Copy, exactly and without additions, every line in the records below from the one holding "def R.PWR_CTRL_FORCE : Fld" through the one holding "def R.PWR_DOM_STAT_CAUSE : Fld", both ends included.

LISTED RECORDS >>
==*==

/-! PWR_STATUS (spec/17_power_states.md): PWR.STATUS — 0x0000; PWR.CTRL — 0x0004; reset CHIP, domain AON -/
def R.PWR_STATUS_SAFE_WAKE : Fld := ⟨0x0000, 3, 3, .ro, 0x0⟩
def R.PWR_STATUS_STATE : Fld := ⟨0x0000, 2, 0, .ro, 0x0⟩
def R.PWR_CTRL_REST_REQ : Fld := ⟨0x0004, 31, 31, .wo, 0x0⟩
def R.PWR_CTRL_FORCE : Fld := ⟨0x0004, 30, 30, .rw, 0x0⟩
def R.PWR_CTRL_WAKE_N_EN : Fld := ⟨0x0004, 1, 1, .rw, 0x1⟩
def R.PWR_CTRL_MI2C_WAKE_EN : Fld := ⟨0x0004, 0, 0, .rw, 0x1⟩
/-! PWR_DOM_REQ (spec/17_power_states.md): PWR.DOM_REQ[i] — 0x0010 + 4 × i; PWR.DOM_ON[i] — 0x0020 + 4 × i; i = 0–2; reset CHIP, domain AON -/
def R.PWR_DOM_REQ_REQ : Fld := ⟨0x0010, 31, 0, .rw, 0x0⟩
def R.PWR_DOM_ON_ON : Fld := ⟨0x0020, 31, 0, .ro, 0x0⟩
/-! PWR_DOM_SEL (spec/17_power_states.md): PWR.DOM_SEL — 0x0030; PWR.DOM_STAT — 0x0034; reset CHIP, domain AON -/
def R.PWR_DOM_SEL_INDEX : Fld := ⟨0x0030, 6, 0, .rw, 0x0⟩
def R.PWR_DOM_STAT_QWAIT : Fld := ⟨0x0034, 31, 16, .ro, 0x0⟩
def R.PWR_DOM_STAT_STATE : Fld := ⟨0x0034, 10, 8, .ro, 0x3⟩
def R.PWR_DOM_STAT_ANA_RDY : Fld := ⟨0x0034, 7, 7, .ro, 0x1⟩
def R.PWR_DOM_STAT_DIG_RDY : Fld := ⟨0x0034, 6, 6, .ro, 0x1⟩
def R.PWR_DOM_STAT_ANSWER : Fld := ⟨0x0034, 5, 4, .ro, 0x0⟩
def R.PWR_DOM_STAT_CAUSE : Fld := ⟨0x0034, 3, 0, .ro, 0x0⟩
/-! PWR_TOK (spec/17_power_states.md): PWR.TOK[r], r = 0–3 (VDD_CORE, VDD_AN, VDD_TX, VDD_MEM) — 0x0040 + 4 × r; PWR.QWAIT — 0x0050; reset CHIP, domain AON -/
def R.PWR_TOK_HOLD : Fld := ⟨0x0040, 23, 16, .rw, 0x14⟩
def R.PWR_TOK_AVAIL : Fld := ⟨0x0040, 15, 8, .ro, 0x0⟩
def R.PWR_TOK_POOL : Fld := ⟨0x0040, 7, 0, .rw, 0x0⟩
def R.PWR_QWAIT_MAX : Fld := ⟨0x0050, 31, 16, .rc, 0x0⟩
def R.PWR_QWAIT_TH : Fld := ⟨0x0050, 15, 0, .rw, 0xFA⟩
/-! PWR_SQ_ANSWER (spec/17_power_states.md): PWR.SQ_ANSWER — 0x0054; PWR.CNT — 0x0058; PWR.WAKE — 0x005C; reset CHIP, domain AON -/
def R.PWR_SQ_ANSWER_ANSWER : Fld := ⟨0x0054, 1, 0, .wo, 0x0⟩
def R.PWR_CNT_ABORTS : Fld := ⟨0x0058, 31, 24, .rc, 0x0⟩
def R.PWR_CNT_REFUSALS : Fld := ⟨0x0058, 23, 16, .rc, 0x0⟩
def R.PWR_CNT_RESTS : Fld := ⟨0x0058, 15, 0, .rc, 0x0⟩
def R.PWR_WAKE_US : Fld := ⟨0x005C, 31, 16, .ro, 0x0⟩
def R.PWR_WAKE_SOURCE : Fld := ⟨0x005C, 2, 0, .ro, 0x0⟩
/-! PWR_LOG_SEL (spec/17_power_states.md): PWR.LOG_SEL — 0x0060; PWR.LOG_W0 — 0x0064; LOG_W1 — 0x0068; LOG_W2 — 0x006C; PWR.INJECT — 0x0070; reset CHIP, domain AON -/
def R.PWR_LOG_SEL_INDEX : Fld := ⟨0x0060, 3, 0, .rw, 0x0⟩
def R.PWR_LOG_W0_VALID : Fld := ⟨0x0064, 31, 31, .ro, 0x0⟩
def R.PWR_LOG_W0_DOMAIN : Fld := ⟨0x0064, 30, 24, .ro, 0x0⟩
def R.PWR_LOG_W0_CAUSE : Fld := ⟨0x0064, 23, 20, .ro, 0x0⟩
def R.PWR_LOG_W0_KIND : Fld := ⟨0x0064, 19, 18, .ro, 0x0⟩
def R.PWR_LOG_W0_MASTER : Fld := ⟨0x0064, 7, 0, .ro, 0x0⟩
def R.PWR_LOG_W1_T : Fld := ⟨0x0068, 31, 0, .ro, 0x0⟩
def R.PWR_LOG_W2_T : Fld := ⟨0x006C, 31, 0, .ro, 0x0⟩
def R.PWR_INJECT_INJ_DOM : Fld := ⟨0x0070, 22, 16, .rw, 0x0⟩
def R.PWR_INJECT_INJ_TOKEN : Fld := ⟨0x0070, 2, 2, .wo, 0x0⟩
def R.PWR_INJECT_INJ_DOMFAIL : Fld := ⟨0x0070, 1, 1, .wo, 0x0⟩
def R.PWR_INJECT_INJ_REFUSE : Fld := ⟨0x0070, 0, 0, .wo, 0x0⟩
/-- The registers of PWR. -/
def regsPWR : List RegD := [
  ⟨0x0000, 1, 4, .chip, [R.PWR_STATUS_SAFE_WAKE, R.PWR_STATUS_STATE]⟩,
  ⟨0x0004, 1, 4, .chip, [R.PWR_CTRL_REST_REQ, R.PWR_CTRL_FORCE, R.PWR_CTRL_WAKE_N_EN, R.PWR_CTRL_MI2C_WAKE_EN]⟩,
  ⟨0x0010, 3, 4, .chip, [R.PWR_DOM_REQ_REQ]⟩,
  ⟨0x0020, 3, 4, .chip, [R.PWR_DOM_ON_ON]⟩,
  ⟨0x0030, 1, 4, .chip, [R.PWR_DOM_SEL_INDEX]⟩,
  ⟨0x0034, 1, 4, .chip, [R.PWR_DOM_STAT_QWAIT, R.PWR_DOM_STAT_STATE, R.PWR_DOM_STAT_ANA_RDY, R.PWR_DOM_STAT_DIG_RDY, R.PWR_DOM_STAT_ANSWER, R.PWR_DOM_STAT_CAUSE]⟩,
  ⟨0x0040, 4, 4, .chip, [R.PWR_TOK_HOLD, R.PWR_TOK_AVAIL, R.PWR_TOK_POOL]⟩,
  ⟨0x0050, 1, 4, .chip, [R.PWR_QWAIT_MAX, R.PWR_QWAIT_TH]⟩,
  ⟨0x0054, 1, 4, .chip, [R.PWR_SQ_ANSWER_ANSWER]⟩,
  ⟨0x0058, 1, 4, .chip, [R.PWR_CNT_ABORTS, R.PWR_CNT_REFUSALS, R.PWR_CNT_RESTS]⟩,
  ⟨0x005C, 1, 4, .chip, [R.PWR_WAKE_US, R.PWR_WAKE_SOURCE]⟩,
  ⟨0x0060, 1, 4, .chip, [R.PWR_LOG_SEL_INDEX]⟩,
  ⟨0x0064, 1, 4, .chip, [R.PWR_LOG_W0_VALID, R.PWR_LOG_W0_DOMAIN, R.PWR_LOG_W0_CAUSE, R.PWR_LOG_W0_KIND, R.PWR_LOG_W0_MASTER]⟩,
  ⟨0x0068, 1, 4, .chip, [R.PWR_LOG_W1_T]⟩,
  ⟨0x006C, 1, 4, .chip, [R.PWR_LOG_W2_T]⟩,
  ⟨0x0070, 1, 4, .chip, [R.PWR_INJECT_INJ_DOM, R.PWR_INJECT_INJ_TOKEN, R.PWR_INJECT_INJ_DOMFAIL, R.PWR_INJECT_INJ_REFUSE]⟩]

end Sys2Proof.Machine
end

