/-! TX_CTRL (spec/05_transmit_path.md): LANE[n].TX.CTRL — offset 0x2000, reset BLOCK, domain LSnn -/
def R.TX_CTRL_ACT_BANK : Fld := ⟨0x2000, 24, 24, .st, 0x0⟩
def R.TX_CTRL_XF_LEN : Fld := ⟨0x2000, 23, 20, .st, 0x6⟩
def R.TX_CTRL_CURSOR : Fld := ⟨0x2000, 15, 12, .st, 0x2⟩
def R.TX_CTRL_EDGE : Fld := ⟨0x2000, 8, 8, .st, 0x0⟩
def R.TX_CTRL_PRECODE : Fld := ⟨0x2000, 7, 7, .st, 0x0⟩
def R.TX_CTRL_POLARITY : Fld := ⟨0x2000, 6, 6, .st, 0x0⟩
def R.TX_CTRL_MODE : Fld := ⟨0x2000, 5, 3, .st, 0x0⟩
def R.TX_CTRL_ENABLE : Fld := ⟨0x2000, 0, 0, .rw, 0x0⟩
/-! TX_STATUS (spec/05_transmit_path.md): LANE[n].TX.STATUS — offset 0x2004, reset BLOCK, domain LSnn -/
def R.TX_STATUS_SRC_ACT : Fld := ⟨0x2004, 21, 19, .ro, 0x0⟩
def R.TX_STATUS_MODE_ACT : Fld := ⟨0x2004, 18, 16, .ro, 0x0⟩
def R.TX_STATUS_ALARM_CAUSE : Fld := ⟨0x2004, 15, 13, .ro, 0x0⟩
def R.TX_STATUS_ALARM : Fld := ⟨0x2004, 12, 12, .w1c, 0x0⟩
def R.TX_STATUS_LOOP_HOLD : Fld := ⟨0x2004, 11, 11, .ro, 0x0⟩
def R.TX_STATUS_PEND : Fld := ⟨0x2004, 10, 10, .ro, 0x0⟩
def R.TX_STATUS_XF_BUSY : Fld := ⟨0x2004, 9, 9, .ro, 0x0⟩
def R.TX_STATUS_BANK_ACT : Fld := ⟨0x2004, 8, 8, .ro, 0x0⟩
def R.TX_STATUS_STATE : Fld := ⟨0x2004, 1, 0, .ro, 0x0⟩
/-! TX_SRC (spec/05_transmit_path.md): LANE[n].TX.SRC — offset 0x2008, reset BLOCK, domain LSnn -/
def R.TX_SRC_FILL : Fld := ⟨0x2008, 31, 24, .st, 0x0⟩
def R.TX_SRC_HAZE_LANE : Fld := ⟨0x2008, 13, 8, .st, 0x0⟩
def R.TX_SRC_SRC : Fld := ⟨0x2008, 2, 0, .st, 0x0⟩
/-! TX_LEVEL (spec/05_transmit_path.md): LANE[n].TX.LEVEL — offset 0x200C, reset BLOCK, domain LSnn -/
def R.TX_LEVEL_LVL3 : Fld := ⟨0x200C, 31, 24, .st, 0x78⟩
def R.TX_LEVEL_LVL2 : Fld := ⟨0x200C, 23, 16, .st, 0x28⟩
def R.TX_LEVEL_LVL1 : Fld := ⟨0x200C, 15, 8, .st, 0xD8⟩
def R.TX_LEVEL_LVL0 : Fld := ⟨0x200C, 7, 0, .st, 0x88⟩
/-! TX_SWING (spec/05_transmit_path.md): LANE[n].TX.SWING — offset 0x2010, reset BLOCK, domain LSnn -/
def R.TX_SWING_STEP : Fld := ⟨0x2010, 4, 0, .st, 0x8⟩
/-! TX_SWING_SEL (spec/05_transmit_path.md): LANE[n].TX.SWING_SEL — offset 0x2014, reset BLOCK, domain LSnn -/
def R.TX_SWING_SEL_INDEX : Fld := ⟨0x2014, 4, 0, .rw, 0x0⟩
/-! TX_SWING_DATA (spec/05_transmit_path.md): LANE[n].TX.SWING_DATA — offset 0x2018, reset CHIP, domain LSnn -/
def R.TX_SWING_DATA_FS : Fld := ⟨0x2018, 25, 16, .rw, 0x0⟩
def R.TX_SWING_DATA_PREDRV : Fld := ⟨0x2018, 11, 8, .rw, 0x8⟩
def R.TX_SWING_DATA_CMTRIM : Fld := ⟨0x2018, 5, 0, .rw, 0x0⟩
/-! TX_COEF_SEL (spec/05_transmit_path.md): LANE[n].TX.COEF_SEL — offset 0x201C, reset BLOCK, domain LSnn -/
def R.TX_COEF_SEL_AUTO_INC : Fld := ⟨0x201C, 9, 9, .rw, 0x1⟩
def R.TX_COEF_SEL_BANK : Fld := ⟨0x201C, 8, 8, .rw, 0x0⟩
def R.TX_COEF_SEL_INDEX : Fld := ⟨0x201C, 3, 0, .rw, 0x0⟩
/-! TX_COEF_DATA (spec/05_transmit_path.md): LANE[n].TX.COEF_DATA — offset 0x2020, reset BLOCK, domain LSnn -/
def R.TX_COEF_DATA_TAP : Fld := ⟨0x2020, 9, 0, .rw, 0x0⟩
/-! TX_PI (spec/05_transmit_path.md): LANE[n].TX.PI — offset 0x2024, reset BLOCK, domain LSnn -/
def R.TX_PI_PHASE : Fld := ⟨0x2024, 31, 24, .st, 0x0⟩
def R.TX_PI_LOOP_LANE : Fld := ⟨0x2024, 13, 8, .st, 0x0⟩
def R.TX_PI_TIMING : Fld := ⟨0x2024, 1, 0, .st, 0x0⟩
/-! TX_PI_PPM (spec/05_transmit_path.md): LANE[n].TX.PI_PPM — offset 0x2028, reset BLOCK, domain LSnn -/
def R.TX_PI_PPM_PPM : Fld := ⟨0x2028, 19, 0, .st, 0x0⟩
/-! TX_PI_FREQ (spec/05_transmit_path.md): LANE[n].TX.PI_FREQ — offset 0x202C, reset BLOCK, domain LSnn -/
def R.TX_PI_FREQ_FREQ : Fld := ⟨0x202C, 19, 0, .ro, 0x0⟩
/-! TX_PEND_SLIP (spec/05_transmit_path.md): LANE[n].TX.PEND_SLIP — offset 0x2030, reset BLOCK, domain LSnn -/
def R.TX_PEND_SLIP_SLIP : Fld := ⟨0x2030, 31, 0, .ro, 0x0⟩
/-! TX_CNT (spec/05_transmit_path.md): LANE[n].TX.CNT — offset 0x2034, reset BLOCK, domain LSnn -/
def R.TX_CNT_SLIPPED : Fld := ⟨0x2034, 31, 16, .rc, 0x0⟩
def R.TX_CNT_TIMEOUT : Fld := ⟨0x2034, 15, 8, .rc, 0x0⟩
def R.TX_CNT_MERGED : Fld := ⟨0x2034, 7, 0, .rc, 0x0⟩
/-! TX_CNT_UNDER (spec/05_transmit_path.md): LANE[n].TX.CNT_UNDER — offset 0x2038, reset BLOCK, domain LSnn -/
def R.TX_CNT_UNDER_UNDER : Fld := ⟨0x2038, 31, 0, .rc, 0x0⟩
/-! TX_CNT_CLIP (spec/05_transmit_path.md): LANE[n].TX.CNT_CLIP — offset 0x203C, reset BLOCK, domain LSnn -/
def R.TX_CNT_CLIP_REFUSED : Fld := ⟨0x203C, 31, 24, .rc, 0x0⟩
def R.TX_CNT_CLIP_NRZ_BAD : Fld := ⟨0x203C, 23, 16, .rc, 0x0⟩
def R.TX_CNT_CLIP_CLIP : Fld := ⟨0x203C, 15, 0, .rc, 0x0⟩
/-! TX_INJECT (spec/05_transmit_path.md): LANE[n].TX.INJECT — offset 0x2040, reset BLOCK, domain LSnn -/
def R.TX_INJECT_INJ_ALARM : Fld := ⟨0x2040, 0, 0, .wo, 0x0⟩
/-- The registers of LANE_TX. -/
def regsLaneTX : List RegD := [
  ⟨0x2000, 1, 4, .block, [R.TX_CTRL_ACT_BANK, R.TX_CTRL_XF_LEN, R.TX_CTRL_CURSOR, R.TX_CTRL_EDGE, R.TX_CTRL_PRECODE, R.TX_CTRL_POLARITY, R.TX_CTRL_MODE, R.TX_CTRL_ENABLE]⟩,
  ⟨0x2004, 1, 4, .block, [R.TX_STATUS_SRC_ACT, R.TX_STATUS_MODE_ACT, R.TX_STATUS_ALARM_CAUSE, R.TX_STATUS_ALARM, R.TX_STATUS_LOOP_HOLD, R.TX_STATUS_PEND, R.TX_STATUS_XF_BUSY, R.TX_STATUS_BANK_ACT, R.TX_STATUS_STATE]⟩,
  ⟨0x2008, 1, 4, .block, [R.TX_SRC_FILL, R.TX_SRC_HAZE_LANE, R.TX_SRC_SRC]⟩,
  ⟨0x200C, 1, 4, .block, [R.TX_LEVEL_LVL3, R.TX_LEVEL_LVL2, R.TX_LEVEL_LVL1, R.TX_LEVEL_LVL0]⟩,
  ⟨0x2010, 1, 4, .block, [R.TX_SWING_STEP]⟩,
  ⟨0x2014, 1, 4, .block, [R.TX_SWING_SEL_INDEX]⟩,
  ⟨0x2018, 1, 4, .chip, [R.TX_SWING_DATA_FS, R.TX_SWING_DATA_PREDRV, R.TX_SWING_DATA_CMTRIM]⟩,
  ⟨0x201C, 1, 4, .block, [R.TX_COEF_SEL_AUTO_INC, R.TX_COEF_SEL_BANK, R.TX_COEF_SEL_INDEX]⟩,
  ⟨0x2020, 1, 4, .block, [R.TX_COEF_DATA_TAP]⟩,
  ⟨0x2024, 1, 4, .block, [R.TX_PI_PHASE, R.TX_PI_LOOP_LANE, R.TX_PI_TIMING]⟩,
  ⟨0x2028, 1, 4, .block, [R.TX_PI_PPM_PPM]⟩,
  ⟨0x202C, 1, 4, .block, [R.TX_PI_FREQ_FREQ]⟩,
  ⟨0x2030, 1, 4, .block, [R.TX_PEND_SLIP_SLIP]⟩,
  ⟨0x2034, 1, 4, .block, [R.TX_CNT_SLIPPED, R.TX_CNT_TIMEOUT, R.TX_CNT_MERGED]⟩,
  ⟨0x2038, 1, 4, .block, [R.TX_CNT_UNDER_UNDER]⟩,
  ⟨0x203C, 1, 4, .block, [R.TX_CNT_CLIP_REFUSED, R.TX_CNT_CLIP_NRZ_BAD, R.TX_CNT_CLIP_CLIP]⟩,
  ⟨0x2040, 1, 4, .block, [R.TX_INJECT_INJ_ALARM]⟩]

==*==

RESPONSE AREA >>
def R.PWR_CTRL_FORCE : Fld := ⟨0x0004, 30, 30, .rw, 0x0⟩
def R.PWR_CTRL_WAKE_N_EN : Fld := ⟨0x0004, 1, 1, .rw, 0x1⟩
def R.PWR_CTRL_MI2C_WAKE_EN : Fld := ⟨0x0004, 0, 0, .rw, 0x1⟩
/-! PWR_DOM_REQ (spec/17_power_states.md): PWR.DOM_REQ[i] — 0x0010 + 4 × i; PWR.DOM_ON[i] — 0x0020 + 4 × i; i = 0–2; reset CHIP, domain AON -/
def R.PWR_DOM_REQ_REQ : Fld := ⟨0x0010, 31, 0, .rw, 0x0⟩
def R.PWR_DOM_ON_ON : Fld := ⟨0x0020, 31, 0, .ro, 0x0⟩
/-! PWR_DOM_SEL (spec/17_power_states.md): PWR.DOM_SEL — 0x0030; PWR.DOM_STAT — 0x0034; reset CHIP, domain AON -/
def R.PWR_DOM_SEL_INDEX : Fld := ⟨0x0030, 6, 0, .rw, 0x0⟩
def R.PWR_DOM_STAT_QWAIT : Fld := ⟨0x0034, 31, 16, .ro, 0x0⟩
def R.PWR_DOM_STAT_STATE : Fld := ⟨0x0034, 10, 8, .ro, 0x3⟩
def R.PWR_DOM_STAT_ANA_RDY : Fld := ⟨0x0034, 7, 7, .ro, 0x1⟩
def R.PWR_DOM_STAT_DIG_RDY : Fld := ⟨0x0034, 6, 6, .ro, 0x1⟩
def R.PWR_DOM_STAT_ANSWER : Fld := ⟨0x0034, 5, 4, .ro, 0x0⟩
def R.PWR_DOM_STAT_CAUSE : Fld := ⟨0x0034, 3, 0, .ro, 0x0⟩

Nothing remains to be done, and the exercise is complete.